How to use RegexIterator in PHP
There are a couple of different ways of going about something like this, I'll give two quick approaches for you to choose from: quick and dirty, versus longer and less dirty (though, it's a Friday night so we're allowed to go a little bit crazy).
1. Quick (and dirty)
This involves just writing a regular expression (could be split into multiple) to use to filter the collection of files in one quick swoop.
(Only the two commented lines are really important to the concept.)

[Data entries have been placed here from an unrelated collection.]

-- ==== Sys2Proof/Machine/RegFile.lean ====
section
/-! DEFINITION. Reading and writing registers by address, and staging (00_scope.md R8 to R16, R20, R21; 10_planes_racking.md
R280). A write is by the host or by a core; a read or write with a side effect of its own leads to that register's operation. -/

namespace Sys2Proof.Machine

/-- The core of a plane that writes, if it is a core. -/
def Actor.coreNo : Actor → Option Nat
  | .host => none
  | .core _ c => some c

/-! ### Fields at an offset -/

/-- The index of a multiple of a stride below a count. -/
def strideIdx (x s n : Nat) : Option Nat :=
  if s = 0 then (if x = 0 then some 0 else none)
  else if x % s = 0 && decide (x / s < n) then some (x / s) else none

/-- The indices with which field `f` lies in the word at offset `off`. -/
def Fld.at (f : Fld) (off : Nat) : Option (Nat × Nat) :=
  if off < f.off then none
  else if f.s2 = 0 then (strideIdx (off - f.off) f.s1 f.n1).map (fun i => (i, 0))
  else
    let i := (off - f.off) / f.s1
    if i < f.n1 then (strideIdx (off - f.off - i * f.s1) f.s2 f.n2).map (fun j => (i, j)) else none

/-- The fields of the word at an offset of a block, each with its indices. -/
def fieldsAt (b : Blk) (off : Nat) : List (Fld × Nat × Nat) :=
  fldTable.filterMap (fun f => if f.blk = b then (f.at off).map (fun ij => (f, ij.1, ij.2)) else none)

/-- What a read returns of a field (R8): nothing of a WO field, the staging copy of an RWS field while STAGE_VIEW is 1. -/
def Dev.shown (d : Dev) (p : Plane) (f : Fld) (i j : Nat) : Nat :=
  match f.acc with
  | .wo => 0
  | .rws => if d.rdP p (.APPLY_STAGE_VIEW f.blk) = 1 then d.staged f p i j else d.live f p i j
  | _ => d.live f p i j

/-- The plane whose copy an access through plane `p`'s view meets: shared blocks alias (R20). -/
def Blk.home (b : Blk) (p : Plane) : Plane := if b.starred then p else .A

/-- The word that a read without side effects returns. Reserved bits read 0 (R4). -/
def Dev.word (d : Dev) (p : Plane) (b : Blk) (off : Nat) : Nat :=
  ((fieldsAt b off).map (fun e => d.shown (b.home p) e.1 e.2.1 e.2.2 * 2 ^ e.1.lo)).foldl (· + ·) 0

/-! ### Reads with side effects, and registers that show the reading core -/

/-- TSK_POST_ARG and TSK_CUR as core `c` reads them: word `k` from offset 0x14 up. -/
def curWord (p : Plane) (c off : Nat) (d : Dev) : Nat :=
  let k := d.core p c
  let t := k.intTask.orElse (fun _ => k.curTask)
  let a := k.current.getD {}
  match off with
  | 0x14 => k.postArg.toNat
  | 0x20 =>
    match t with
    | some n => n % 1024 + a.base % 16 * 2 ^ 10 + a.src % 8 * 2 ^ 14 + b2n a.late * 2 ^ 17 + b2n a.host * 2 ^ 18 + b2n a.nostamp * 2 ^ 19
    | none => 0x3FF
  | 0x24 => t96Ns a.t
  | 0x28 => t96Sl a.t
  | 0x2C => t96Hi a.t + t96Frac a.t * 65536
  | 0x30 => if t.isSome then a.arg else 0
  | 0x34 => (t.map (fun n => (d.taskDesc n).entry)).getD 0
  | 0x38 => (t.map (fun n => d.rdP p .TSK_TASK_SEQ n)).getD 0
  | _ => 0

/-- A read of the word at an offset of a block through plane `p`'s view: the state after it and the word. -/
def readWord (who : Actor) (p : Plane) (b : Blk) (off : Nat) (d : Dev) : Dev × Nat :=
  let q := b.home p
  let plain (d : Dev) : Dev × Nat := (d, d.word p b off)
  match b with
  | .tsk =>
    match who.coreNo with
    | some c => if off = 0x18 then tskTake q c d else if 0x14 ≤ off && off ≤ 0x38 then (d, curWord q c off d) else plain d
    | none => if 0x14 ≤ off && off ≤ 0x38 && off != 0x18 then (d, curWord q 8 off d) else plain d
  | .time =>
    if 0x118 ≤ off && off < 0x318 && (off - 0x118) % 64 = 0 then plain (tbNowRead ((off - 0x118) / 64) d)
    else if off = 0xC04 || off = 0xC24 then plain (ptpInfoRead ((off - 0xC04) / 32) d)
    else if off = 0xC10 || off = 0xC30 then
      let r := d.word p b off
      (ptpTsRead ((off - 0xC10) / 32) d, r)
    else plain d
  | .hst => if off = 0x48 then plain (nonceRead d) else plain d
  | _ => plain d

/-! ### Staging (R9 to R13) -/

/-- What APPLY refuses in the staged PPE set (03_paths_profiles.md, 05_cooperation.md): an axis, a local pair, the proximity
distances, a block. -/
def ppeRefused (p : Plane) (d : Dev) : Option Nat :=
  let st (f : Fld) (i : Nat) : Nat := d.staged f p i 0
  let pwBad (n : Nat) : Bool := st .PPE_SD_CFG_PW n < 20 || 4000 < st .PPE_SD_CFG_PW n
  let dsBad (n : Nat) : Bool := st .PPE_SD_CFG_DS n < 40 || 4000 < st .PPE_SD_CFG_DS n
  let ax := (List.range 64).find? (fun i =>
    let div := st .PPE_AX_CFG_STEP_DIV i
    let sd := d.rdP p .PPE_AX_CFG_SD i
    div == 0 || decide (256 < div) ||
      (d.rdP p .PPE_AX_CFG_OUT i == 1 && !stepsFit d (64 + i) (st .PPE_SD_CFG_PW sd) (st .PPE_SD_CFG_DS sd) div))
  match ax with
  | some i => some i
  | none =>
    match (List.range 8).find? (fun n => pwBad n || dsBad n) with
    | some n => some (64 + n)
    | none =>
      if st .PPE_PROX_DIST_D_SLOW 0 ≤ st .PPE_PROX_DIST_D_HOLD 0 then some 72
      else ((List.range 4).find? (fun k => decide (0x8000 < st .PPE_BLK_GAIN_CLOSE_GAIN k))).map (80 + ·)

/-- The first item that APPLY of a block refuses. -/
def applyRefused (b : Blk) (p : Plane) (d : Dev) : Option Nat :=
  match b with
  | .lpe => lpeRefused p d
  | .ppe => ppeRefused p d
  | .slv => slvRefused p d
  | .fbi => fbiRefused d
  | .cap => capRefused d
  | .time => timeRefused d
  | _ => none

/-- The key names an RWS field: only those have a staging copy that becomes live (R9). -/
def rwsKey (k : Nat) : Bool := (fieldsAt (keyBlk k) (k / 32 % 0x10000)).any (fun e => e.1.lo == k % 32 && e.1.acc == .rws)

/-- The staged values of a block in a plane: its RWS fields. -/
def stagedOf (b : Blk) (p : Plane) (d : Dev) : List (Nat × Nat) :=
  d.staging.filter (fun e => keyBlk e.1 == b && (!b.starred || keyPlane e.1 == p) && rwsKey e.1)

/-- A refusal names its item; of CAP, BAD_TRG names a trigger (14_capture_cellar_book.md). -/
def applyError (b : Blk) (p : Plane) (n : Nat) (d : Dev) : Dev :=
  let e := (d.wrP p (.APPLY_ERR b) 1).wrP p (.APPLY_ERR_FIELD b) n
  if b = .cap then
    if 256 ≤ n then ((e.wrP p (.APPLY_ERR_FIELD b) 0xFF).wr .CAP_STAT_TRG_ERR 1).wr .CAP_STAT_BAD_TRG (n - 256)
    else e.wr .CAP_STAT_TRG_ERR 0
  else e

/-- A 1 written to APPLY of a staged block in plane `p` (R11, R13, R314). -/
def applyWrite (b : Blk) (p : Plane) (d : Dev) : Dev :=
  match applyRefused b p d with
  | some n => applyError b p n d
  | none =>
    let others := d.applySets.filter (fun x => !(x.blk == b && x.plane == p))
    let d1 : Dev := { d with applySets := others ++ [⟨b, p, stagedOf b p d⟩] }
    let d2 := d1.wrP p (.APPLY_PEND b) 1
    if b = .time then
      forN 8 (fun n d => if (d.bs n).slewStaged then d.updBase n (fun x => { x with slewStaged := false, slewPend := true }) else d) d2
    else d2

/-- A pending set becomes live in one step (R11): the fields, PEND and APPLY_CNT. -/
def setLive (x : ApplySet) (d : Dev) : Dev :=
  let d1 := forL x.vals (fun e (d : Dev) => { d with regs := Sparse.put d.regs e.1 e.2 }) d
  (d1.wrP x.plane (.APPLY_PEND x.blk) 0).wrP x.plane (.APPLY_CNT x.blk) (d1.rdP x.plane (.APPLY_CNT x.blk) + 1)

/-- Whether a block's sets become live only at planning-tick boundaries (R16). -/
def Blk.tickApply (b : Blk) : Bool := b == .ppe || b == .slv

/-- The boundary makes the pending sets live (R11, R16), with what each block does beside its fields. -/
def applyBoundary (tick : Bool) (d : Dev) : Dev :=
  let due := d.applySets.filter (fun x => tick || !x.blk.tickApply)
  let rest := d.applySets.filter (fun x => !(tick || !x.blk.tickApply))
  forL due (fun x d =>
    let e := setLive x d
    match x.blk with
    | .lpe => lpeLive x.plane d e
    | .fbi => fbiLive d e
    | .time => timeLive d e
    | _ => e) { d with applySets := rest }

/-! ### Writes -/

/-- A write of a word to fields by their access codes alone (R8). -/
def plainWrite (p : Plane) (b : Blk) (off w : Nat) (d : Dev) : Dev :=
  forL (fieldsAt b off) (fun e d =>
    let f := e.1
    let v := mask f.width (w / 2 ^ f.lo)
    match f.acc with
    | .rw => d.wrAt f p e.2.1 e.2.2 v
    | .rws => d.stage f p e.2.1 e.2.2 v
    | .w1c =>
      let old := d.rdAt f p e.2.1 e.2.2
      d.wrAt f p e.2.1 e.2.2 (old - (old &&& v))
    | _ => d) d

/-- A write of blk_APPLY (R15). -/
def applyWord (b : Blk) (p : Plane) (w : Nat) (d : Dev) : Dev :=
  whenD (bit w 0) (applyWrite b p) (plainWrite p b 4 w d)

/-- A write of HST_WDOG (R519): a WDOG_T of 1 to 9 is ignored, KICK restarts the watchdog. -/
def wdogWrite (w : Nat) (d : Dev) : Dev :=
  let t := w % 65536
  let d1 := if 1 ≤ t && t ≤ 9 then d else d.wr .HST_WDOG_WDOG_T t
  let d2 := if bit w 17 then d1.wr .HST_WDOG_EXPIRED 0 else d1
  whenD (bit w 16) kick d2

/-- A write of TSK_TMRt_CTL (R453): the configuration stands while ARMED is 1. -/
def timerCtl (p : Plane) (t w : Nat) (d : Dev) : Dev :=
  let d1 := if d.rdP p .TSK_TMR_CTL_ARMED t = 1 then d
    else (d.wrP p .TSK_TMR_CTL_BASE w t).wrP p .TSK_TMR_CTL_MODE (w / 8) t
  whenD (bit w 5) (timerDisarm p t) (whenD (bit w 4) (timerArm p t) d1)

/-- A write to the timer registers of a plane: T, PER and PER_FRAC stand while ARMED is 1. -/
def timerWrite (p : Plane) (off w : Nat) (d : Dev) : Dev :=
  let t := (off - 0x400) / 32
  let o := (off - 0x400) % 32
  if o = 0 then timerCtl p t w d
  else if o ≤ 0x14 && d.rdP p .TSK_TMR_CTL_ARMED t = 1 then d
  else plainWrite p .tsk off w d

/-- A write to the TSK block of a plane, but for DONE. The host writes no post register: the dispatcher knows the writing core
(R450). -/
def tskWrite (c : Option Nat) (p : Plane) (off w : Nat) (d : Dev) : Dev :=
  if 0x400 ≤ off && off < 0xC00 then timerWrite p off w d
  else
    match c with
    | some k =>
      if off = 0x10 then tskPost p k (w % 1024) d
      else if off = 0x14 then d.updCore p k (fun x => { x with postArg := BitVec.ofNat 32 w })
      else plainWrite p .tsk off w d
    | none => plainWrite p .tsk off w d

/-- A write to the ICU block of a plane (R454, R462). -/
def icuWrite (p : Plane) (off w : Nat) (d : Dev) : Dev :=
  if off = 0xC then icuFallbackWrite p w d
  else if off = 0x10 then icuRaiseWrite p (w % 512) d
  else if 0x100 ≤ off && off < 0x1A0 && (off - 0x100) % 16 = 0 then icuThreshWrite p ((off - 0x100) / 16) w d
  else if 0x1000 ≤ off && off < 0x1800 then icuSrcWrite p ((off - 0x1000) / 4) w d
  else d

/-- A write to the SLV block of a plane by core `c` or the host. A delta window belongs to its producer: 0 to 9 the cores, 11 the
host, whose HI then LO give one delta to both planes. -/
def slvWrite (c : Option Nat) (p : Plane) (off w : Nat) (d : Dev) : Dev :=
  if off = 0xC then
    match c with
    | some k => slvCut p k (bit w k) (bit w (16 + k)) d
    | none => d
  else if 0x100 ≤ off && off < 0x160 then
    let n := (off - 0x100) / 8
    if (off - 0x100) % 8 = 0 then deltaLo p n w d
    else if n = 11 && c.isNone && p == .B then d
    else deltaHi p c n w d
  else plainWrite p .slv off w d

/-- A write to the FBI block: FBn_CMD gives commands. -/
def fbiWrite (off w : Nat) (d : Dev) : Dev :=
  if 0x110 ≤ off && off < 0x590 && (off - 0x110) % 64 = 0 then
    let n := (off - 0x110) / 64
    whenD (bit w 2) (clearFbCounters n) (whenD (bit w 1) (clearRef n) (whenD (bit w 0) (armIndex n) d))
  else plainWrite .A .fbi off w d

$directory = new RecursiveDirectoryIterator(__DIR__);
$flattened = new RecursiveIteratorIterator($directory);
// Make sure the path does not contain "/.Trash*" folders and ends eith a .php or .html file
$files = new RegexIterator($flattened, '#^(?:[A-Z]:)?(?:/(?!\.Trash)[^/]+)+/[^/]+\.(?:php|html)$#Di');
foreach($files as $file) {
echo $file . PHP_EOL;
}
This approach has a number of issues, though it is quick to implement being just a one-liner (though the regex might be a pain to decipher).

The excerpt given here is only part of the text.